Kiwi firefighter who battled Australian bushfires says experience will help in fighting New Zealand blazes

A Kiwi firefighter deployed to battle the bushfires that ravaged Australia says he confronted devastating scenes, but it was an experience that will help him tackle blazes back home.

Chris Southwick has been deployed to Australia twice this bushfire season as part of a revolving New Zealand team to assist Australian firefighters, including in New South Wales, which saw millions of hectares destroyed by the infernos. 

Thousands of homes have been destroyed and 29 people killed nationwide, including several firefighters. 

While the blazes were recently downgraded after a set of large downpours, rising temperatures and windy conditions are concerning authorities.

Southwick, who recently fought the Nelson Pigeon Valley fire, told The AM Show that what he saw was devastating and on a scale not seen in New Zealand. 

"It is very enduring over there. It is very humbling going over and seeing all the devastation and helping people out," he said.

"It is the scale, it is the heat, it is the impact it has got on all the people around us.

"We see all the locals and just seeing what they are going through and the environment. We saw the animals as well. You can see some of the behaviour of some of the animals was changing."

Southwick told The AM Show that work would begin at about 7am and finish at 6pm. But with travel included, the Kiwi firefighters were having to tackle up to 14 hour working days in intense conditions.

What the firefighters do each day depends on the conditions.

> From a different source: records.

-- ==== Sys2Proof/Machine/Run.lean ====
section
/-! DEFINITION. What one step of the machine does around the instruction: what comes before an issue (R31, R49, R271,
R283, R315, R320), fetch and decode (R44, R69), the actions of the units that act on their own, and the schedule. -/

namespace Sys2Proof.Machine

/-! ### Before an issue -/

/-- The current wave may issue, or take a trap that waits (R17, R24, R25). -/
def State.mayIssue (s : State) : Bool := s.cur.slot && s.cur.why == .none && s.cur.runnable

/-- A trap that is taken instead of the issue; a speculation defers it (R210, R265, R288). -/
def State.preTrap (s : State) (t : TrapReq) (word : Word64) : State :=
  match s.cur.spec with
  | 0 => ({ s with cur := { s.cur with bpSkip := false } }).takeTrap (t.info s.at_ word)
  | 1 => (s.stopLanes t.lanes).checkAhead
  | n => { s with cur := { s.cur with why := specWhy n } }

/-- A page fault of a fetch by some lanes: a batch of one page, without run-ahead (R44, R209). -/
def State.preFault (s : State) (lanes : List Nat) (va : Nat) (malformed : Bool) : State :=
  match s.cur.spec with
  | 0 =>
    let b : Batch := { pages := [(pageOf va, malformed)], base := 1, first := va, lanes := lanes,
                       laneCause := lanes.map (fun l => (l, 6)), offset := s.at_, issued := 0, running := false }
    { s with cur := { s.cur with batch := some b, why := .pageFault },
             outbox := if s.hostService then s.outbox ++ [.hostFault s.cur.key] else s.outbox }
  | 1 => s.endAhead
  | n => { s with cur := { s.cur with why := specWhy n } }

/-- A fetch waits for a translation (R205). -/
def State.preMiss (s : State) (va : Nat) : State :=
  let g := s.gridOf s.cur
  let s := s.postMisses s.cur.core g.ctx.asid g.ctx.root [va]
  { s with cur := { s.cur with why := .tlb } }

/-- A trap that waits: the record that could not be written, or a trap that an earlier instruction left (R275, R282). A page-fault
run-ahead goes on without it. -/
def State.preHeld (s : State) : Option State :=
  match s.cur.trapPend with
  | none => none
  | some t =>
    match s.cur.spec with
    | 0 => some ({ s with cur := { s.cur with trapPend := none } }.takeTrap t)
    | 1 => none
    | n => some { s with cur := { s.cur with why := specWhy n } }

/-- Place of a cause in the order of the target's checks (R310). -/
def fabOrder (cause : Nat) : Nat := match cause with | 7 => 2 | 6 => 3 | 8 => 4 | _ => 5

/-- The use of the lane with the lowest `$tid`. -/
def lowestUse (us : List (FabUse × FabFail)) : Option (FabUse × FabFail) :=
  us.foldl (fun b u => match b with
    | some v => if u.1.tid < v.1.tid then some u else b
    | none => some u) none

/-- FAILED FABRIC REQUESTS: the earliest failed instruction is reported, with its lanes (R315). In trap mode only the
handler's own failures are. -/
def State.preFabric (s : State) : Option State :=
  let w := s.cur
  let due := w.fabFail.filter (fun x => !x.reported && (!w.tm || x.out.tm))
  match minNat (due.map (fun x => x.out.seq)) with
  | none => none
  | some n =>
    if w.spec != 0 then some { s with cur := { w with why := specWhy w.spec } }
    else
      let xs := due.filter (fun x => x.out.seq == n)
      match xs with
      | [] => none
      | x :: r =>
        let cause := (r.foldl (fun b y => if fabOrder y.cause < fabOrder b.cause then y else b) x).cause
        let uses := xs.flatMap (fun y => y.out.uses.map (fun u => (u, y)))
        let address := ((lowestUse uses).map (fun u => u.1.ea)).getD 0
        let first := lowestUse (uses.filter (fun u => u.2.cause == cause))
        let page := (first.map (fun u => u.1.ea)).getD 0
        let info := (first.map (fun u => u.2.stamp)).getD 0
        let t := mkTrap cause ((uses.map (fun u => u.1.lane)).eraseDups) address
          (if cause == 8 then info else if cause == 6 then 1 else 0)
          (if cause == 8 then s.contract else if cause == 6 then info else 0)
          (uses.map (fun u => (u.1.lane, u.2.cause))) x.out.offset x.out.word (if cause == 6 then [page] else [])
        let mark (y : FabFail) : FabFail := if xs.contains y then { y with reported := true } else y
        some ({ s with cur := { w with fabFail := w.fabFail.map mark } }.takeTrap t)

"It was always evolving. It always depended on what happened on the day, whether it was high temperatures and high winds, we would just head away in the morning, get our taskings, and head into the areas and start doing the work we had to do every day.

"On the first deployment, we did night shifts, so we were letting some of the [Australian] volunteers go home and get some sleep. On the deployment we just did, we were there just to back up."

The experience of working in Australia would help inform how the firefighters tackled blazes back home, Southwick said. 

"We are looking at fire behaviour over there that is just so intensified and larger than what we get in New Zealand that we get the benefits of just learning from their fire behaviours and we can bring that home to help battle our own fires."

He said understanding how fires change behaviour on different landscapes was particularly beneficial. 

Despite the horrendous conditions and long days, Southwick said he was ready to go back and help. He said all the firefighters there are committed and work together. 

"We all just meld together and just start working together. Different countries, different brigades, but we are all just one big family."